Numerous researchers have also investigated the use of artificial neural networks (ANNs) to predict the performance metrics of agricultural machineries. ANNs excel at capturing complex non-linear relationships between input and output data, making them invaluable for modelling various agricultural equipment (Anantachar et al., 2010; Pareek et al., 2021). Recently, metaheuristic search algorithms, particularly evolutionary algorithms (EAs) such as genetic algorithms and differential evolution are favoured for their faster convergence rates and cost-effectiveness in optimization tasks. In particular, Particle Swarm Optimization (PSO) has gained attention for its efficacy in modelling the operations of various agricultural machinery (Pareek et al., 2023). PSO has been found to outperform traditional statistical techniques in modelling precision (Kumar et al., 2009; Anantachar et al., 2010). Researchers have employed a range of optimization techniques aimed at identifying the optimal configurations of operating parameters to enhance the efficiency of agricultural machinery operations. By leveraging these advanced methods, significant improvements in the performance and reliability of agricultural equipment can be achieved. At present, RSM and ANN have been widely used in structural design and operation optimization of agricultural machinery (Anantachar et al., 2010; Pareek et al., 2021; Pareek et al., 2023). The integration of these optimization techniques with ANN models represents a promising avenue for further advancements in agricultural machinery technology. Xue et al. (2021) optimized the performance of green forage maize harvester header using a combined Response Surface Methodology (RSM) - Artificial Neural Network (ANN) Approach. Therefore, Response Surface Method (RSM) and combined Artificial Neural Network (ANN)-Particle Swarm Optimization (PSO) approach is proposed in the study for optimizing, modelling and predicting the performance parameters of the cotton stalk puller.

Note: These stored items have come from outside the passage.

-- ==== Sys2Proof/Machine/Flags.lean ====
section
/-! DEFINITION. The 8-bit arithmetic with the flag it leaves in `VF` (spec/41_alu.md R151, R164): the exact result over the
integers, narrowed at the end. There is no half-carry (R165). -/

namespace Sys2Proof.Machine

/-- A result and the flag that goes with it. -/
structure Flagged where
  value : Byte
  flag : Bool
deriving DecidableEq, Repr

/-- A flag as the byte `VF` holds: 0 or 1 (spec/10_state.md R22). -/
def flagByte (b : Bool) : Byte := if b then 1 else 0

/-- `a + b`; the flag is the carry out of bit 7 (R158). -/
def addFlagged (a b : Byte) : Flagged :=
  let sum := a.toNat + b.toNat
  ⟨BitVec.ofNat 8 sum, decide (255 < sum)⟩

/-- `a - b`, 256 added first on a borrow; the flag is 1 when there is no borrow (R159, R161). -/
def subFlagged (a b : Byte) : Flagged :=
  if b.toNat ≤ a.toNat then ⟨BitVec.ofNat 8 (a.toNat - b.toNat), true⟩
  else ⟨BitVec.ofNat 8 (a.toNat + 256 - b.toNat), false⟩

/-- `a >> 1`, logical; the flag is the bit shifted out, bit 0 (R160). -/
def shrFlagged (a : Byte) : Flagged := ⟨BitVec.ofNat 8 (a.toNat / 2), a.getLsbD 0⟩

/-- `(a << 1) mod 256`; the flag is the bit shifted out, bit 7 (R162). -/
def shlFlagged (a : Byte) : Flagged := ⟨BitVec.ofNat 8 (2 * a.toNat), a.getLsbD 7⟩

/-- `(a + kk) mod 256`, no flag (R153). -/
def addWrapped (a kk : Byte) : Byte := BitVec.ofNat 8 (a.toNat + kk.toNat)

/-- `VF <- flag` -/
def State.setFlag (s : State) (b : Bool) : State := s.setReg vf (flagByte b)

/-- The result to `V[x]` first, the flag to `VF` second (R150; decision D9, log 11). -/
def State.setFlagged (s : State) (x : RegNum) (r : Flagged) : State := (s.setReg x r.value).setFlag r.flag

end Sys2Proof.Machine
end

Consequently, the aim of this study was to develop a device that could completely uproot cotton stalks and other alike deep-rooted crops. However, it was necessary to optimise the performance of the developed cotton stalk puller to get maximum uprooting efficiency and to refine the development in future. Therefore, a study was undertaken to find the optimal combination of the operational (counter-rotating drum speed, forward speed) and design parameter (drum inclination) which directly affect the performance of machine in the field.